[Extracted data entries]
== Segment start ==

/-- `PIN`. -/
def execPin (m : Fin 8) (s : State) : Outcome :=
  placeHint m (place 3) s (fun k =>
    let pinned := (hintEntries s k).filter (fun e => e.2.pins != 0)
    [(pinned.any (fun e => e.2.pins == 255) || decide (pinLimit < pinnedGrains s + hintCount k - pinned.length), stNoResource)])
    (fun k => s.forAll (hintGrains k) (fun s g => pinGrain s (k.arg 17 8) g))

/-- `UNPIN`. -/
def execUnpin (m : Fin 8) (s : State) : Outcome :=
  placeHint m (place 4) s (fun k => [(decide (((hintEntries s k).filter (fun e => e.2.pins != 0)).length ≠ hintCount k), stConflict)])
    (fun k => hintAll s k (fun x => { x with pins := x.pins - 1 }))

/-- Mirror frames that the FAR grains of a range need on a port. -/
def mirrorNeed (s : State) (k : Taken) (p : Nat) : Nat :=
  ((hintEntries s k).filter (fun e => e.2.st == 4 && !e.2.mirrorHeld && (otherPort e.2.farPort).val == p)).length

/-- `MIRROR`. -/
def execMirror (m : Fin 8) (s : State) : Outcome :=
  placeHint m (place 5) s (fun k =>
    [(!(s.cxl 0).inService || !(s.cxl 1).inService || decide (farFree s 0 < mirrorNeed s k 0 ∨ farFree s 1 < mirrorNeed s k 1), stNoResource)])
    (fun k =>
      let s := hintAll s k (fun x => { x with mirrored := true })
      s.forAll (hintEntries s k) (fun s e => if e.2.st = 4 then (giveMirror s e.1).1 else s))

/-- Clears mirrored and frees the mirror frame. -/
def unmirrorGrain (s : State) (g : Nat) : State :=
  let x := s.grain g
  let s := if x.mirrorHeld then freeFar s (otherPort x.farPort).val x.mirrorFrame.toNat else s
  s.setGrain g { x with mirrored := false, mirrorHeld := false, mirrorFrame := 0, degraded := false }

/-- `UNMIRROR`. -/
def execUnmirror (m : Fin 8) (s : State) : Outcome :=
  placeHint m (place 6) s (fun _ => []) (fun k => s.forAll (hintGrains k) unmirrorGrain)

/-- `SOURCE`: grain i of the range takes the i-th grain of the source. -/
def execSource (m : Fin 8) (s : State) : Outcome :=
  placeHint m (place 7) s (fun k =>
    let a := k.arg 239 192
    let n := k.arg 175 128
    [(decide (a % 65536 ≠ 0) || !(decide (a + n ≤ 0x100000000000) || decide (0x100000000000 ≤ a ∧ a + n ≤ 0x200000000000)), stBadArg)])
    (fun k => s.forAll (hintGrains k) (fun s g =>
      s.setGrain g { (s.grain g) with restorable := true, source := BitVec.ofNat 48 (k.arg 239 192 + 65536 * (g - hintStart k)) }))

/-- `RELEASE` (R192, R250). -/
def execRelease (m : Fin 8) (s : State) : Outcome :=
  placeHint m (place 8) s (fun k =>
    [((hintEntries s k).any (fun e => e.2.pins != 0 || e.2.cacheable) || (hintCount k != 0 && overlaps (hintStart k) (hintCount k) 0x08000000 0x07000000), stConflict)])
    (fun k => serveHeld (s.forAll (hintEntries s k) (fun s e => releaseGrain s e.1)))

/-- `HORIZON`: the domain and the range are ignored. -/
def execHorizon (m : Fin 8) (s : State) : Outcome :=
  runCmd s m 0x0401 (place 9) (fun k =>
    let us := k.arg 239 192
    refusing s m [(decide (us < 100 ∨ 100000 < us), stBadArg)] (fun _ => finish { s with tiers := { s.tiers with horizonNs := us * 1000 } } m stOk []))

/-! `SYNC_SIGNAL` (R344, R345). -/

/-- An action on the named object: its kinds, then ABANDONED, then its own refusals.  The body is the record once the home
has applied the action and granted what waited on the object (R330, R331); then what it released goes on. -/
def syncSignal (m : Fin 8) (mine : Taken → Bool) (s : State) (kinds : Fin 4 → Bool) (first : Taken → Bool) (rows : Taken → SyncObj → List (Bool × Nat))
    (body : SyncObj → SyncObj → SyncObj) (f : Taken → Nat → State) (go : State → State) : Outcome :=
  runCmd s m 0x0402 mine (fun k =>
    let a := k.arg 111 64
    let o := s.obj a
    refusing s m ([(first k, stBadArg), (o.st == 3 || !o.hostVisible || !kinds o.kind, stBadArg), (o.st == 2, stAbandoned)] ++ rows k o)
      (fun _ => finish (go (f k a)) m stOk (objBytes (body o ((f k a).obj a)))))

def isCounter (k : Fin 4) : Bool := k == 0 || k == 2
def isWord (k : Fin 4) : Bool := k == 1
def noRows (_ : Taken) (_ : SyncObj) : List (Bool × Nat) := []
def never (_ : Taken) : Bool := false
def sigValue (k : Taken) : Word32 := BitVec.ofNat 32 (k.arg 159 128)
def place15 (a : Nat) (k : Taken) : Bool := k.arg 3 0 == a

/-- `SYNC_SIGNAL_ADD`, and the reserved actions. -/
def execSyncSignalAdd (m : Fin 8) (s : State) : Outcome :=
  syncSignal m (fun k => place15 0 k || decide (6 ≤ k.arg 3 0)) s isCounter (fun k => !place15 0 k) noRows
    (fun _ o => o) (fun k a => changeCounter s a ((s.obj a).count + sigValue k)) settleEngines

/-- `SYNC_SIGNAL_SET`. -/
def execSyncSignalSet (m : Fin 8) (s : State) : Outcome :=
  syncSignal m (place15 1) s isCounter never noRows (fun _ o => o) (fun k a => changeCounter s a (sigValue k)) settleEngines

/-- `SYNC_SIGNAL_PUT`. -/
def execSyncSignalPut (m : Fin 8) (s : State) : Outcome :=
  syncSignal m (place15 2) s isWord never (fun _ o => [(o.full, stBusy)]) (fun _ o => o)
    (fun k a => serve (s.setObj a { (s.obj a) with full := true, value := BitVec.ofNat 64 (k.arg 191 128) }) a) (fun s => s)

/-- `SYNC_SIGNAL_TAKE`: the value field of the record holds the word taken. -/
def execSyncSignalTake (m : Fin 8) (s : State) : Outcome :=
  syncSignal m (place15 3) s isWord never (fun _ o => [(!o.full, stBusy)]) (fun before o => { o with value := before.value })
    (fun _ a => serve (s.setObj a { (s.obj a) with full := false }) a) (fun s => s)

/-- `SYNC_SIGNAL_QUERY`: of an ABANDONED object too the record is returned, with `ST_ABANDONED` (R344, R348). -/
def execSyncSignalQuery (m : Fin 8) (s : State) : Outcome :=
  runCmd s m 0x0402 (place15 4) (fun k =>
    let o := s.obj (k.arg 111 64)
    refusing s m [(o.st == 3 || !o.hostVisible, stBadArg)]
      (fun _ => finish s m (if o.st = 2 then stAbandoned else stOk) (objBytes o)))

/-- `NOTIFY` (R345): fires at once where the threshold is met. -/
def execNotify (m : Fin 8) (s : State) : Outcome :=
  syncSignal m (place15 5) s (· == 0) (fun k => decide (3 < k.arg 15 8)) (fun _ _ => [(decide (1024 ≤ s.sync.notifs.length), stNoResource)]) (fun _ o => o)
    (fun k a =>
      let n : Notif := ⟨a, sigValue k, Fin.ofNat 4 (k.arg 15 8)⟩
      fireNotifs { s with sync := { s.sync with notifs := s.sync.notifs ++ [n] } } a 0 (fun n => waitMet (s.obj a).count n.threshold))
    (fun s => s)

/-! Wake tolerance (R421, R461). -/

/-- `WAKE_TOLERANCE_SET`: a tolerance that no longer permits I4 ends it (Table 17.4). -/
def execWakeToleranceSet (m : Fin 8) (s : State) : Outcome :=
  runCmd s m 0x0501 anyAction (fun k =>
    let s := { s with cmd := { s.cmd with tolerance := k.arg 31 0 } }
    let s := if permitted s < 4 then wakeModule s else s
    finish s m stOk (leBytes 1 (permitted s)))

/-! Maintenance (R422, R423, R471 to R473). -/

/-- The targets of Table 15.5. -/
def maintTargetOk (a t : Nat) : Bool :=
  match a with
  | 1 => decide (t < 24 ∨ t = 0xFF)
  | 2 => decide (t < 24)
  | 3 => decide (t < 11)
  | 4 => true
  | 7 => decide (t < 4 ∨ t = 0xFF)
  | _ => false

/-- `NOTICE` of a port's plane to every member, the master and the backup. -/
def sendNotices (s : State) (port : Nat) (down : Bool) : State :=
  s.forAll ((peers s).filter (fun d => !(possibleSet s d).isEmpty)) (fun s d => sendControl s 8 d 0x3FF 0 0 0 ((if down then 8 else 0) + port) [])

/-- What an activity does when it starts (Table 17.11). -/
def maintBegin (s : State) (a t : Nat) : State :=
  let s := { s with idle := { s.idle with dies := (maintDies a t).foldl (fun (v : BitVec 4) d => v &&& ~~~(1#4 <<< d)) s.idle.dies } }
  match a with
  | 3 => if t < 8 then sendNotices (planeLost (s.setPort t { (s.port t) with st := 1, failed := 0 }) t (fun _ => true)) t true else s
  | 4 =>
    let again := s.time.serving && selfMaster s
    setTimeSt (s.modTime (fun u => { u with thetas := [], delays := [], good := 0, serving := false, startup := u.startup || again })) .acquiring
  | 7 => setRecal s (if t = 0xFF then 1 else 1#4 <<< t) true
  | _ => s

/-- `MAINT_START` with one activity. -/
def maintStart (m : Fin 8) (mine : Taken → Bool) (s : State) : Outcome :=
  runCmd s m 0x0502 mine (fun k =>
    let a := k.arg 7 0
    let t := if a = 4 then 0 else k.arg 15 8
    refusing s m [(!maintTargetOk a t, stBadArg), (decide (8 ≤ s.cmd.maint.length), stNoResource)] (fun _ =>
      match collides s a t with
      | some x => finish s m stBusy (maintBody x)
      | none =>
        let r := startMaint s (Fin.ofNat 8 a) t
        finish (maintBegin r.1 a t) m stOk (maintBody r.2)))

/-- `PATROL_SCRUB`, and the codes that MAINT_START does not start. -/
def execPatrolScrub (m : Fin 8) (s : State) : Outcome := maintStart m (fun k => !(action 2 k || action 3 k || action 4 k || action 7 k)) s
/-- `MEMORY_RETRAINING`. -/
def execMemoryRetraining (m : Fin 8) (s : State) : Outcome := maintStart m (action 2) s
/-- `LINK_RETRAINING`. -/
def execLinkRetraining (m : Fin 8) (s : State) : Outcome := maintStart m (action 3) s
/-- `TIME_RESYNCHRONISATION`. -/
def execTimeResynchronisation (m : Fin 8) (s : State) : Outcome := maintStart m (action 4) s
/-- `THERMAL_RECALIBRATION`. -/
def execThermalRecalibration (m : Fin 8) (s : State) : Outcome := maintStart m (action 7) s

/-- Lane sets whose best width is w. -/
def lanesFor (w : Nat) : List Nat := (List.range 16).filter (fun f => (widthOf (BitVec.ofNat 4 f)).val == w)

/-- A fabric port ends its retraining: the plane returns, narrower where fewer lanes trained (which of them failed is a
free value); at no width it is down (R377, R378). -/
def portRetrained (s : State) (p : Nat) (w : Fin 4) : State :=
  let x := s.port p
  let old := x.width
  if w = 0 then portGoesDown s p
  else
    let l := lanesFor w.val
    let f := BitVec.ofNat 4 (if w = 3 then 0 else l.getD (s.freeVal % l.length) 0)
    let s := (if w = 3 then s else s.bump).setPort p { x with st := 0, width := w, failed := f }
    let s := flush (sendNotices s p false)
    if w < old then
      emit (count s 0x1900) { type := 0x4006, severity := 4, scope := 5, items := [(8, p), (8, old.val), (8, w.val), (8, f.toNat)] }
    else s

/-- A CXL port ends its retraining; a narrower one reports it (R473), its failed lanes being a free value. -/
def cxlRetrained (s : State) (p : Fin 2) (w : Fin 4) : State :=
  let old := (s.cxl p.val).width
  if !(s.cxl p.val).inService then s
  else if w = 0 then serveHeld (portOut s p 3)
  else
    let s := s.setCxl p.val { (s.cxl p.val) with width := w }
    if w < old then emit s.bump { type := 0x4006, severity := 4, scope := 5, items := [(8, 9 + p.val), (8, old.val), (8, w.val), (8, s.freeVal)] } else s

/-- A weak frame's grain moves and the frame is retired (R482). -/
def moveWeak (s : State) (g : Nat) : State :=
  let x := s.grain g
  if x.st = 2 ∨ x.st = 3 then
    let r := moveGrain s g (preferredStack s g)
    if r.2 then r.1.setGrain g { (r.1.grain g) with retire := true } else s
  else s

/-- What an activity leaves when it ends; says whether it ends DONE.  The channel and the symbol of the latest correction of a
patrol pass are free values (log entry 81). -/
def maintFinish (s : State) (x : Maint) (r : MaintResult) : State × Bool :=
  match x.activity.val with
  | 1 => ((s.forAll r.corrections (fun s c => reportCorrections s.bump c.1.val c.2 (s.freeVal % 4) (s.freeVal / 4 % 67))).forAll r.weakGrains (fun s g => moveWeak s g.toNat), true)
  | 3 =>
    if x.target < 8 then (portRetrained s x.target r.width, decide ((s.port x.target).width ≤ r.width))
    else if x.target = 8 then (s, r.done)
    else
      let p := Fin.ofNat 2 (x.target - 9)
      (cxlRetrained s p r.width, decide ((s.cxl p.val).width ≤ r.width))
  | 5 =>
    let other : Fin 2 := if s.prot.bank = 0 then 1 else 0
    if r.done then ({ s with prot := { s.prot with banks := tabPut none s.prot.banks other.val s.prot.accepted } }, true)
    else ({ s with prot := { s.prot with accepted := none } }, false)
  | 7 => (setRecal s (if x.target = 0xFF then 15 else 1#4 <<< x.target) false, r.done)
  | _ => (s, r.done)

/-- An instance leaves the active ones, and its end is reported (R473). -/
def endMaint (s : State) (x : Maint) (done : Bool) : State :=
  let s := { s with cmd := { s.cmd with maint := s.cmd.maint.filter (fun y => y.inst != x.inst), ended := ({ x with st := if done then 1 else 2 } :: s.cmd.ended).take 8 } }
  let st := if done then stOk else stNoResource
  emit s { type := 0x5002, status := st, severity := if done then 0 else 4, scope := if done then 0 else 5, items := [(32, x.inst.toNat), (8, x.activity.val), (16, x.target)] }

== Segment end ==

EXERCISE: Please go through the entries and show every line with the word "runCmd".

EXERCISE ANSWER:
  runCmd s m 0x0401 (place 9) (fun k =>
  runCmd s m 0x0402 mine (fun k =>
  runCmd s m 0x0402 (place15 4) (fun k =>
  runCmd s m 0x0501 anyAction (fun k =>
  runCmd s m 0x0502 mine (fun k =>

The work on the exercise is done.